J&T Express
- Trade name: J&T Express
- Industry: Logistics; express delivery;
- Founded: August 2015; 10 years ago
- Founder: Jet Lee Tony Chen
- Headquarters: Jakarta, Indonesia
- Area served: Indonesia; Vietnam; Malaysia; Thailand; Philippines; Cambodia; Singapore; China; UAE; Saudi Arabia; Brazil; Mexico; Egypt; Germany;
- Key people: Jet Jie Li (Chairman, CEO & Executive Director) Steven Suzhou Fan (Executive President)
- Website: www.jtexpress.com

= J&T Express =

Indonesian logistics company

J&T Express (Chinese: 极兔速递) is an international delivery company founded in August 2015 in Jakarta, Indonesia. Its core business is express services and cross-border logistics.

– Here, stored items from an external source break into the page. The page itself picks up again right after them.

/-! ## Alignment -/

/-- `47_alignment.md` R225 to R230: what one ALIGN_STEP does in each stage. In stages 1 and 2 it runs
CC_STEP on (Idsr_ref, 0, 0, 0) and (0, 0, 0, 0): the command on those operands leaves the register file
`u`, which the time accumulation and the dwell test then change. -/
def Obligations.AlignStepByStage : Prop :=
  ∀ s : State, let c := s.ctx
    let z := hw.ofDecimal 0 1
    (c.al.Align_stage = 0 →
      exec .alignStep s = .next { s with ctx := { c with
        sl.Thetar_sel := z, sl.Wr_sel := z, cc.Idsr_ref := c.par.I_align
        al.Align_stage := 1, al.Align_time := hw.add z hw.Ts, al.Align_done := false } }) ∧
    (c.al.Align_stage = 3 →
      exec .alignStep s = .next { s with ctx := { c with
        ctl.MODE := c.ctl.MODE &&& ~~~0x200#32
        al.Align_stage := 0, al.Align_time := hw.add c.al.Align_time hw.Ts
        al.Align_done := true } }) ∧
    (hw.eq c.tun.CC_LPF z = true → ∀ st : BitVec 2, c.al.Align_stage = st → st = 1 ∨ st = 2 →
      ∃ u : State,
        exec .ccStep { s with ctx := { c with
          a := ⟨if st = 1 then c.cc.Idsr_ref else z, z, z, z, z, z, z, z, z, z, z, z⟩ } } = .next u ∧
        let time := hw.add c.al.Align_time hw.Ts
        let moved := { u.ctx with a := c.a, al.Align_time := time }
        (st = 1 → exec .alignStep s = .next { s with ctx :=
          (if hw.le c.tun.T_ALIGN1 time then { moved with al.Align_stage := 2 } else moved) }) ∧
        (st = 2 → exec .alignStep s = .next { s with ctx :=
          (if hw.le c.tun.T_ALIGN2 time then { moved with
            al.Align_stage := 0, al.Align_done := true
            ctl.MODE := moved.ctl.MODE &&& ~~~0x200#32 } else moved) }))

/-- `47_alignment.md` R232, in the real instance with Ts = 0.0001, T_ALIGN1 = 4, T_ALIGN2 = 5: starting
with Align_stage = 0, Align_done is 0 at the end of calls 1 to 49,999, and call 50,000 ends with
Align_time = 5, Align_done = 1, MODE.ALIGN = 0 and Align_stage = 0. `run n` is the register file after
call `n`. Vdc is not 0, since the reals have no quotient by 0 (R127, X2). -/
def Obligations.AlignmentTakesFiftyThousandCalls : Prop :=
  ∀ (o : Reference.Open) (fr : Nat → ClampSite → ℝ) (run : Nat → Context ℝ),
    o.Ts = 1 / 10000 → (run 0).al.Align_stage = 0 →
    (run 0).tun.T_ALIGN1 = 4 → (run 0).tun.T_ALIGN2 = 5 → (run 0).tun.CC_LPF = 0 →
    (run 0).meas.Vdc ≠ 0 →
    (∀ n, n < 50000 → ∀ c,
      alignStep (Reference.params o) (fr n) (flag (run n).ctl.MODE .COMP) (run n) = .ok c →
      run (n + 1) = c) →
    (∀ n, n < 50000 → ∃ c,
      alignStep (Reference.params o) (fr n) (flag (run n).ctl.MODE .COMP) (run n) = .ok c) ∧
    (∀ n, 1 ≤ n → n < 50000 →
      (run n).al.Align_done = false ∧ (run n).al.Align_time = n / 10000 ∧
      (run n).al.Align_stage = if n < 40000 then 1 else 2) ∧
    (run 50000).al.Align_done = true ∧ (run 50000).al.Align_time = 5 ∧
    (run 50000).al.Align_stage = 0 ∧ flag (run 50000).ctl.MODE .ALIGN = false

/-! ## Fault supervisor -/

/-- `48_fault_supervisor.md` R241, R242, R243, R246: SW_FAULT_CHECK performs fault entry exactly when a
phase current's magnitude is 80 or more, and a latched hardware code stays. -/
def Obligations.SwFaultCheckTripsAtEighty : Prop :=
  ∀ s : State, let c := s.ctx
    let lim := hw.ofDecimal 80 1
    exec .swFaultCheck s = .next { s with ctx :=
      (if hw.le lim (hw.abs c.meas.Ia) = true ∨ hw.le lim (hw.abs c.meas.Ib) = true ∨
          hw.le lim (hw.abs c.meas.Ic) = true then
        { c with
          out.PWM_EN := false, out.Duty_a := 0#32, out.Duty_b := 0#32, out.Duty_c := 0#32
          ctl.MODE := (c.ctl.MODE &&& ~~~1#32) ||| 2#32
          flt.Fault_code := if c.flt.Fault_code = 1 then 1 else 2
          flt.F_Vdc := c.meas.Vdc, flt.F_Idc := c.meas.Idc, flt.F_Ia := c.meas.Ia
          flt.F_Ib := c.meas.Ib, flt.F_Ic := c.meas.Ic, flt.F_Wr := c.sl.Wr_sel
          flt.Fault_cnt := c.flt.Fault_cnt + 1 }
      else c) }

/-- `48_fault_supervisor.md` R244, R243, R246: HW_FAULT performs fault entry with the hardware code, as a
command and as the event (`30_encoding.md` R86), whatever CORE is doing. -/
def Obligations.HwFaultEntersAsCommandAndEvent : Prop :=
  ∀ s : State, let c := s.ctx
    let entered := { c with
      out.PWM_EN := false, out.Duty_a := 0#32, out.Duty_b := 0#32, out.Duty_c := 0#32
      ctl.MODE := (c.ctl.MODE &&& ~~~1#32) ||| 2#32
      flt.Fault_code := 1
      flt.F_Vdc := c.meas.Vdc, flt.F_Idc := c.meas.Idc, flt.F_Ia := c.meas.Ia
      flt.F_Ib := c.meas.Ib, flt.F_Ic := c.meas.Ic, flt.F_Wr := c.sl.Wr_sel
      flt.Fault_cnt := c.flt.Fault_cnt + 1 }
    exec .hwFault s = .next { s with ctx := entered } ∧
    ∀ rest, s.inputs = .hwfault :: rest → step s = .next { s with ctx := entered, inputs := rest }

/-- `48_fault_supervisor.md` R245: FAULT_CLEAR clears the code and MODE.FAULT, "Nothing else". -/
def Obligations.FaultClearResetsCodeOnly : Prop :=
  ∀ s : State, exec .faultClear s = .next { s with
    ctx.flt.Fault_code := 0, ctx.ctl.MODE := s.ctx.ctl.MODE &&& ~~~2#32 }

/-- `48_fault_supervisor.md` R242 and R247: a latched hardware code is never overwritten, whatever the
next step is, but by FAULT_CLEAR or RESET. -/
def Obligations.HardwareCodeIsNeverOverwritten : Prop :=
  ∀ s t : State, s.ctx.flt.Fault_code = 1 → step s = .next t →
    t.ctx.flt.Fault_code = 1 ∨ (∃ rest, s.inputs = .reset :: rest) ∨
      ∃ s', move s = .command .faultClear s'

/-! ## The cycle -/

/-- `49_mode_dispatcher.md` R260, R261, R263 to R267: whatever the mode, a cycle counts itself, calibrates
or converts, performs SW_FAULT_CHECK on the currents that S3 left, refreshes the ten gains of R108 and
runs the Hall observer on them; of the other gains it writes Kp_eemf and Ki_eemf, in the EEMF observer of
a sensorless cycle (R268, `46_eemf_observer.md` R211). A cycle whose check trips takes the idle path (R270, R281), so its output
is disabled and its run-mode flags are clear; one whose check does not trip leaves the fault registers as
they were. -/
def Obligations.EveryCycleSamplesAndObserves : Prop :=
  ∀ s t : State, exec .cycle s = .next t → let c := s.ctx
    t = { s with ctx := t.ctx } ∧
    t.ctx.ctl.CYCLE_CNT = c.ctl.CYCLE_CNT + 1 ∧
    (c.cal.CAL_DONE = false →
      t.ctx.meas = c.meas ∧ t.ctx.cal.CAL_CNT = c.cal.CAL_CNT + 1 ∧
      t.ctx.cal.CAL_DONE = (c.cal.CAL_CNT + 1 == 10000#32) ∧
      (5000#32 < c.cal.CAL_CNT + 1 →
        t.ctx.cal.OFFSET_SUM0 = hw.add c.cal.OFFSET_SUM0 (hw.ofInt c.smp.ADC_RAW0.toNat) ∧
        t.ctx.cal.OFFSET_SUM1 = hw.add c.cal.OFFSET_SUM1 (hw.ofInt c.smp.ADC_RAW1.toNat) ∧
        t.ctx.cal.OFFSET_SUM2 = hw.add c.cal.OFFSET_SUM2 (hw.ofInt c.smp.ADC_RAW2.toNat)) ∧
      (¬ 5000#32 < c.cal.CAL_CNT + 1 →
        t.ctx.cal.OFFSET_SUM0 = c.cal.OFFSET_SUM0 ∧ t.ctx.cal.OFFSET_SUM1 = c.cal.OFFSET_SUM1 ∧
        t.ctx.cal.OFFSET_SUM2 = c.cal.OFFSET_SUM2) ∧
      (c.cal.CAL_CNT + 1 = 10000#32 →
        t.ctx.cal.ADC1_Offset0 = hw.div t.ctx.cal.OFFSET_SUM0 (hw.ofDecimal 5000 1) ∧
        t.ctx.cal.ADC1_Offset1 = hw.div t.ctx.cal.OFFSET_SUM1 (hw.ofDecimal 5000 1) ∧
        t.ctx.cal.ADC1_Offset2 = hw.div t.ctx.cal.OFFSET_SUM2 (hw.ofDecimal 5000 1))) ∧
    (c.cal.CAL_DONE = true →
      t.ctx.cal = c.cal ∧
      t.ctx.meas.Ia = hw.mul (hw.div (hw.sub (hw.ofInt c.smp.ADC_RAW0.toNat) c.cal.ADC1_Offset0)
        (hw.ofDecimal 819 10)) c.smp.ADC_GAIN0 ∧
      t.ctx.meas.Ib = hw.mul (hw.div (hw.sub (hw.ofInt c.smp.ADC_RAW1.toNat) c.cal.ADC1_Offset1)
        (hw.ofDecimal 819 10)) c.smp.ADC_GAIN1 ∧
      t.ctx.meas.Ic = hw.mul (hw.div (hw.sub (hw.ofInt c.smp.ADC_RAW2.toNat) c.cal.ADC1_Offset2)
        (hw.ofDecimal 819 10)) c.smp.ADC_GAIN2 ∧
      t.ctx.meas.Vdc_lpf = hw.add (hw.mul (hw.ofDecimal 999 1000) c.meas.Vdc_lpf)
        (hw.mul (hw.sub (hw.ofDecimal 1 1) (hw.ofDecimal 999 1000))
          (hw.div (hw.ofInt c.smp.ADC_RAW3.toNat) (hw.ofDecimal 2034 10))) ∧
      t.ctx.meas.Vdc = hw.mul t.ctx.meas.Vdc_lpf c.smp.ADC_GAIN3 ∧
      t.ctx.meas.Idc = c.meas.Idc) ∧
    (let lim := hw.ofDecimal 80 1
     let m := t.ctx.meas
     (hw.le lim (hw.abs m.Ia) = true ∨ hw.le lim (hw.abs m.Ib) = true ∨
        hw.le lim (hw.abs m.Ic) = true →
      t.ctx.flt = { c.flt with
        Fault_code := if c.flt.Fault_code = 1 then 1 else 2
        F_Vdc := m.Vdc, F_Idc := m.Idc, F_Ia := m.Ia, F_Ib := m.Ib, F_Ic := m.Ic
        F_Wr := c.sl.Wr_sel, Fault_cnt := c.flt.Fault_cnt + 1 } ∧
      t.ctx.out = ⟨0#32, 0#32, 0#32, false⟩ ∧
      t.ctx.ctl.MODE = ((c.ctl.MODE &&& ~~~1#32) ||| 2#32) &&& ~~~0x3FC#32) ∧
     (¬ (hw.le lim (hw.abs m.Ia) = true ∨ hw.le lim (hw.abs m.Ib) = true ∨
        hw.le lim (hw.abs m.Ic) = true) → t.ctx.flt = c.flt)) ∧
    (let wh := hw.mul (hw.mul (hw.ofDecimal 2 1) hw.pi) (hw.ofDecimal 10 1)
     t.ctx.gain = { c.gain with
       Kpd := hw.mul c.bw.Wcc c.par.Ld, Kid := hw.mul c.bw.Wcc c.par.Rs
       Kpq := hw.mul c.bw.Wcc c.par.Lq, Kiq := hw.mul c.bw.Wcc c.par.Rs
       Kp_sc := hw.mul c.par.Jm c.bw.Wsc
       Ki_sc := hw.mul (hw.mul (hw.mul c.par.Jm c.bw.Wsc) c.bw.Wsc) (hw.ofDecimal 1 4)
       Kp_pll := hw.mul (hw.mul (hw.ofDecimal 2 1) (hw.ofDecimal 707 1000)) c.bw.Wpll
       Ki_pll := hw.mul c.bw.Wpll c.bw.Wpll
       Kp_hall := hw.mul (hw.mul (hw.ofDecimal 2 1) (hw.ofDecimal 707 1000)) wh
       Ki_hall := hw.mul wh wh
       Kp_eemf := if flag c.ctl.MODE .SENSORLESS then hw.mul c.par.Ld c.bw.Wc_eemf else c.gain.Kp_eemf
       Ki_eemf := if flag c.ctl.MODE .SENSORLESS then hw.mul c.par.Rs c.bw.Wc_eemf
         else c.gain.Ki_eemf }) ∧
    exec .hallStep { s with ctx := { c with gain := t.ctx.gain } } =
      .next { s with ctx := { c with gain := t.ctx.gain, hall := t.ctx.hall } }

With over 300,000 service personnel worldwide, J&T Express' network spans 13 countries including China, Indonesia, Vietnam, Malaysia, Thailand, the Philippines, Cambodia, Singapore, the UAE, Saudi Arabia, Brazil, Mexico and Egypt.

==History==
J&T, whose Chinese name means "speedy rabbit", was founded in 2015 by entrepreneurs Jet Lee, former CEO of Oppo Indonesia, and Tony Chen, who had founded the smartphone brand in 2004.

In 2018, the company expanded into Malaysia and Vietnam; then the Philippines, Thailand and Cambodia, in 2019; Singapore and China in 2020; and the UAE, Saudi Arabia, Mexico and Egypt in 2022. It received Indonesian Top Brand Awards in 2018 and 2019.

In 2019, J&T was the fourth-largest delivery company, and the eighth unicorn in Indonesia. As of April 2021, the company was valued by investors at US$ 8 billion. In December 2021, the company was ranked as the 16th-largest unicorn in the world on the Hurun Index. It is one of the two decacorns in Indonesia.

In March 2021, the company launched J&T Express premium air freight, its first all-cargo aircraft. By November, J&T had raised an additional US$ 2.5 billion, with a valuation of US$ 20 billion and investments from Boyu Capital, Hillhouse Capital Group, Sequoia Capital China, and Tencent Holdings. Reports indicated that J&T was planning to go public in Hong Kong in 2022, and that CICC, Bank of America and Morgan Stanley were preparing its IPO. In December 2021, the company acquired the logistics operations in China of rival BEST Inc. for about 6.8 billion yuan (US$ 1.1 billion).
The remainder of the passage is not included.